### Problem details
Repeat the data in full. Every line must match.

### Stored items

◆ ◆ ◆ ◆ ◆

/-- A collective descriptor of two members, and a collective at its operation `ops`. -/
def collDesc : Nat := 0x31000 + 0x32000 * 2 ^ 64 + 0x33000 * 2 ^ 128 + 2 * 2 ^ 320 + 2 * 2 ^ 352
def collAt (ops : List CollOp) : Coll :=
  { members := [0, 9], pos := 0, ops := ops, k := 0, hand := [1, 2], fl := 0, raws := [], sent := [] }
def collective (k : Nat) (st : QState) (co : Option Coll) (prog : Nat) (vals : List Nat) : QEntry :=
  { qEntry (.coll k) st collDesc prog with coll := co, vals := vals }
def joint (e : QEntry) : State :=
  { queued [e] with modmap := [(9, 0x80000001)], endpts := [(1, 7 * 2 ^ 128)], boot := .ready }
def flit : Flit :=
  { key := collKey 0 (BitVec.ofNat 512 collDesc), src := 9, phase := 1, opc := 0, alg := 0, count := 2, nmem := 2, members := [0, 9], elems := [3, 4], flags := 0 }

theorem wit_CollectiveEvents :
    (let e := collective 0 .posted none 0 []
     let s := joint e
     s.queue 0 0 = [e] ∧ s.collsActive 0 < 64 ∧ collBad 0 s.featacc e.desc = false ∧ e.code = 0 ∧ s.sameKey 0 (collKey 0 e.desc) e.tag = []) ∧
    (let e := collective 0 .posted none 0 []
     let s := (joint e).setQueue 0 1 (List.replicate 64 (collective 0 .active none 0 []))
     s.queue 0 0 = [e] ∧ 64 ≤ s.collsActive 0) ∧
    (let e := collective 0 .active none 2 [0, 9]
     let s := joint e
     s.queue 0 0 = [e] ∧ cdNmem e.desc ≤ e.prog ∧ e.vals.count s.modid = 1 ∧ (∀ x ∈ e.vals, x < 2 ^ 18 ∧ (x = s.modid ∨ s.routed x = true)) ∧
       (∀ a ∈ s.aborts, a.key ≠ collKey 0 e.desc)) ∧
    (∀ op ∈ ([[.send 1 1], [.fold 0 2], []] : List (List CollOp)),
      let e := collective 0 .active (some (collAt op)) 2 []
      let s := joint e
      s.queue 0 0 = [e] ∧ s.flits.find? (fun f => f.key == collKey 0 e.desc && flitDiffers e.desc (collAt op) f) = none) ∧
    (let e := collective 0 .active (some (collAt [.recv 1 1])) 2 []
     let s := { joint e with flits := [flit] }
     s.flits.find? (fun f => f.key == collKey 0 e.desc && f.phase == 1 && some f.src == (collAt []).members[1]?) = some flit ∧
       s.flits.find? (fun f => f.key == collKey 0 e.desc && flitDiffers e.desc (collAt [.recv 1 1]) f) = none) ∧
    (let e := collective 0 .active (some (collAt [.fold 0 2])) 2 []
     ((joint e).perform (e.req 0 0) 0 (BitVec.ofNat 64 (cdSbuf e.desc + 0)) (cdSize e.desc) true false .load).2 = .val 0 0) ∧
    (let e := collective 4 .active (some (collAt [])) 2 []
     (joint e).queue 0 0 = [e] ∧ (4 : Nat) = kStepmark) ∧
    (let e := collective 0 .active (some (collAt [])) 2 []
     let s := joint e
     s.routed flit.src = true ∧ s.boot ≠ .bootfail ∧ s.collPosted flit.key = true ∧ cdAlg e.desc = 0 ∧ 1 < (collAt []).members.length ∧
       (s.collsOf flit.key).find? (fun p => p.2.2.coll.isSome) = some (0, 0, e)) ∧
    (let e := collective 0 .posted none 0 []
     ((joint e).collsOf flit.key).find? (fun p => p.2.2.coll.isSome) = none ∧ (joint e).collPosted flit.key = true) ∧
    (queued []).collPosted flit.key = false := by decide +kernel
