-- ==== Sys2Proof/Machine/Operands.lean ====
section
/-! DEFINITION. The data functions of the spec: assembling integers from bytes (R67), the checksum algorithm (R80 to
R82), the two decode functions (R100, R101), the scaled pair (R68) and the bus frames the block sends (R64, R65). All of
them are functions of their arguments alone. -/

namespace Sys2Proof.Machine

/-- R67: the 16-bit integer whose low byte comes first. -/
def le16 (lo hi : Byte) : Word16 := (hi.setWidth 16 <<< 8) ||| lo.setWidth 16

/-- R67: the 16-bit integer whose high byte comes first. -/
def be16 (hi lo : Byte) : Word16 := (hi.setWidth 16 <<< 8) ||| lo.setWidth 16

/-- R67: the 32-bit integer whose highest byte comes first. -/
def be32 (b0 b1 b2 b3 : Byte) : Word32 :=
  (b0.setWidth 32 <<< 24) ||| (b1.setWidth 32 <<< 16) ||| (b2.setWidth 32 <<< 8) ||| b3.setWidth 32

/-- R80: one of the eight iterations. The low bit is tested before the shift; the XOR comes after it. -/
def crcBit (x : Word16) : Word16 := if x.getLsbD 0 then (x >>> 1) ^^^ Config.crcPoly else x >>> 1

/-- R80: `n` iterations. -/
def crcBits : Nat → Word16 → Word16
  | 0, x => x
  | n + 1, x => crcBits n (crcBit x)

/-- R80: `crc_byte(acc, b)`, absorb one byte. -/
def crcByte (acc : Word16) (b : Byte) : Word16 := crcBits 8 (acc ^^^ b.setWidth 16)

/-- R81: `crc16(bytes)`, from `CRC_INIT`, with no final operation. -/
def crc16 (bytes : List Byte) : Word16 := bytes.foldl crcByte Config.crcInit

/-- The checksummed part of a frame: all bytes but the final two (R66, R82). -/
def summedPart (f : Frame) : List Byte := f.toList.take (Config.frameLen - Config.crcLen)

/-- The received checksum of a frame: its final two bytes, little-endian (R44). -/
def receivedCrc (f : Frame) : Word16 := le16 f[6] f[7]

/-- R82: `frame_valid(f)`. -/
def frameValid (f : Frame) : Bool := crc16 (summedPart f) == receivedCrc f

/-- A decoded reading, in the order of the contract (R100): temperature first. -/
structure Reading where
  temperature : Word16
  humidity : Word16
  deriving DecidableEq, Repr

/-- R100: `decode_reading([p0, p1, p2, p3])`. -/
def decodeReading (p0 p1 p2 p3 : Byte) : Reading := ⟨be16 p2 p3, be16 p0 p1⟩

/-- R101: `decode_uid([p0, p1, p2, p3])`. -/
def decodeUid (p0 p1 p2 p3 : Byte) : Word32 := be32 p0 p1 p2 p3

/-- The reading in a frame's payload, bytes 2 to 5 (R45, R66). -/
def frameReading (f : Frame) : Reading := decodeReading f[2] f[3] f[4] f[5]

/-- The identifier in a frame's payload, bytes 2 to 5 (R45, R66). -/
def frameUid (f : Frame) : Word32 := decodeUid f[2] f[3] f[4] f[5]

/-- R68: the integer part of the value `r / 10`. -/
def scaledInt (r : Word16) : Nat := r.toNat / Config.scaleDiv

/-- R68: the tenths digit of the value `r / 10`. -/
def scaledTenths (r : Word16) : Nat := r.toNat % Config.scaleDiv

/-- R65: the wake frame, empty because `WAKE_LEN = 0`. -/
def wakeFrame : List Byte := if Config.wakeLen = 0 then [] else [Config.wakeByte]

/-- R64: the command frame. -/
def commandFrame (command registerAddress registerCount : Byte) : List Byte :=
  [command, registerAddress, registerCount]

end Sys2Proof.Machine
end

◆ ◆ ◆ ◆ ◆

### Response
/-- A collective descriptor of two members, and a collective at its operation `ops`. -/
def collDesc : Nat := 0x31000 + 0x32000 * 2 ^ 64 + 0x33000 * 2 ^ 128 + 2 * 2 ^ 320 + 2 * 2 ^ 352
def collAt (ops : List CollOp) : Coll :=
  { members := [0, 9], pos := 0, ops := ops, k := 0, hand := [1, 2], fl := 0, raws := [], sent := [] }
def collective (k : Nat) (st : QState) (co : Option Coll) (prog : Nat) (vals : List Nat) : QEntry :=
  { qEntry (.coll k) st collDesc prog with coll := co, vals := vals }
def joint (e : QEntry) : State :=
  { queued [e] with modmap := [(9, 0x80000001)], endpts := [(1, 7 * 2 ^ 128)], boot := .ready }
def flit : Flit :=
  { key := collKey 0 (BitVec.ofNat 512 collDesc), src := 9, phase := 1, opc := 0, alg := 0, count := 2, nmem := 2, members := [0, 9], elems := [3, 4], flags := 0 }

theorem wit_CollectiveEvents :
    (let e := collective 0 .posted none 0 []
     let s := joint e
     s.queue 0 0 = [e] ∧ s.collsActive 0 < 64 ∧ collBad 0 s.featacc e.desc = false ∧ e.code = 0 ∧ s.sameKey 0 (collKey 0 e.desc) e.tag = []) ∧
    (let e := collective 0 .posted none 0 []
     let s := (joint e).setQueue 0 1 (List.replicate 64 (collective 0 .active none 0 []))
     s.queue 0 0 = [e] ∧ 64 ≤ s.collsActive 0) ∧
    (let e := collective 0 .active none 2 [0, 9]
     let s := joint e
     s.queue 0 0 = [e] ∧ cdNmem e.desc ≤ e.prog ∧ e.vals.count s.modid = 1 ∧ (∀ x ∈ e.vals, x < 2 ^ 18 ∧ (x = s.modid ∨ s.routed x = true)) ∧
       (∀ a ∈ s.aborts, a.key ≠ collKey 0 e.desc)) ∧
    (∀ op ∈ ([[.send 1 1], [.fold 0 2], []] : List (List CollOp)),
      let e := collective 0 .active (some (collAt op)) 2 []
      let s := joint e
      s.queue 0 0 = [e] ∧ s.flits.find? (fun f => f.key == collKey 0 e.desc && flitDiffers e.desc (collAt op) f) = none) ∧
    (let e := collective 0 .active (some (collAt [.recv 1 1])) 2 []
     let s := { joint e with flits := [flit] }
     s.flits.find? (fun f => f.key == collKey 0 e.desc && f.phase == 1 && some f.src == (collAt []).members[1]?) = some flit ∧
       s.flits.find? (fun f => f.key == collKey 0 e.desc && flitDiffers e.desc (collAt [.recv 1 1]) f) = none) ∧
    (let e := collective 0 .active (some (collAt [.fold 0 2])) 2 []
     ((joint e).perform (e.req 0 0) 0 (BitVec.ofNat 64 (cdSbuf e.desc + 0)) (cdSize e.desc) true false .load).2 = .val 0 0) ∧
    (let e := collective 4 .active (some (collAt [])) 2 []
     (joint e).queue 0 0 = [e] ∧ (4 : Nat) = kStepmark) ∧
    (let e := collective 0 .active (some (collAt [])) 2 []
     let s := joint e
     s.routed flit.src = true ∧ s.boot ≠ .bootfail ∧ s.collPosted flit.key = true ∧ cdAlg e.desc = 0 ∧ 1 < (collAt []).members.length ∧
       (s.collsOf flit.key).find? (fun p => p.2.2.coll.isSome) = some (0, 0, e)) ∧
    (let e := collective 0 .posted none 0 []
     ((joint e).collsOf flit.key).find? (fun p => p.2.2.coll.isSome) = none ∧ (joint e).collPosted flit.key = true) ∧
    (queued []).collPosted flit.key = false := by decide +kernel
-- ==== Sys2Proof/Machine/Operands.lean ====
section
/-! DEFINITION. The data functions of the spec: assembling integers from bytes (R67), the checksum algorithm (R80 to
R82), the two decode functions (R100, R101), the scaled pair (R68) and the bus frames the block sends (R64, R65). All of
them are functions of their arguments alone. -/

namespace Sys2Proof.Machine

/-- R67: the 16-bit integer whose low byte comes first. -/
def le16 (lo hi : Byte) : Word16 := (hi.setWidth 16 <<< 8) ||| lo.setWidth 16

/-- R67: the 16-bit integer whose high byte comes first. -/
def be16 (hi lo : Byte) : Word16 := (hi.setWidth 16 <<< 8) ||| lo.setWidth 16

/-- R67: the 32-bit integer whose highest byte comes first. -/
def be32 (b0 b1 b2 b3 : Byte) : Word32 :=
  (b0.setWidth 32 <<< 24) ||| (b1.setWidth 32 <<< 16) ||| (b2.setWidth 32 <<< 8) ||| b3.setWidth 32

/-- R80: one of the eight iterations. The low bit is tested before the shift; the XOR comes after it. -/
def crcBit (x : Word16) : Word16 := if x.getLsbD 0 then (x >>> 1) ^^^ Config.crcPoly else x >>> 1

/-- R80: `n` iterations. -/
def crcBits : Nat → Word16 → Word16
  | 0, x => x
  | n + 1, x => crcBits n (crcBit x)

/-- R80: `crc_byte(acc, b)`, absorb one byte. -/
def crcByte (acc : Word16) (b : Byte) : Word16 := crcBits 8 (acc ^^^ b.setWidth 16)

/-- R81: `crc16(bytes)`, from `CRC_INIT`, with no final operation. -/
def crc16 (bytes : List Byte) : Word16 := bytes.foldl crcByte Config.crcInit

/-- The checksummed part of a frame: all bytes but the final two (R66, R82). -/
def summedPart (f : Frame) : List Byte := f.toList.take (Config.frameLen - Config.crcLen)

/-- The received checksum of a frame: its final two bytes, little-endian (R44). -/
def receivedCrc (f : Frame) : Word16 := le16 f[6] f[7]

/-- R82: `frame_valid(f)`. -/
def frameValid (f : Frame) : Bool := crc16 (summedPart f) == receivedCrc f

/-- A decoded reading, in the order of the contract (R100): temperature first. -/
structure Reading where
  temperature : Word16
  humidity : Word16
  deriving DecidableEq, Repr

/-- R100: `decode_reading([p0, p1, p2, p3])`. -/
def decodeReading (p0 p1 p2 p3 : Byte) : Reading := ⟨be16 p2 p3, be16 p0 p1⟩

/-- R101: `decode_uid([p0, p1, p2, p3])`. -/
def decodeUid (p0 p1 p2 p3 : Byte) : Word32 := be32 p0 p1 p2 p3

/-- The reading in a frame's payload, bytes 2 to 5 (R45, R66). -/
def frameReading (f : Frame) : Reading := decodeReading f[2] f[3] f[4] f[5]

/-- The identifier in a frame's payload, bytes 2 to 5 (R45, R66). -/
def frameUid (f : Frame) : Word32 := decodeUid f[2] f[3] f[4] f[5]

/-- R68: the integer part of the value `r / 10`. -/
def scaledInt (r : Word16) : Nat := r.toNat / Config.scaleDiv

/-- R68: the tenths digit of the value `r / 10`. -/
def scaledTenths (r : Word16) : Nat := r.toNat % Config.scaleDiv

/-- R65: the wake frame, empty because `WAKE_LEN = 0`. -/
def wakeFrame : List Byte := if Config.wakeLen = 0 then [] else [Config.wakeByte]

/-- R64: the command frame. -/
def commandFrame (command registerAddress registerCount : Byte) : List Byte :=
  [command, registerAddress, registerCount]

end Sys2Proof.Machine
end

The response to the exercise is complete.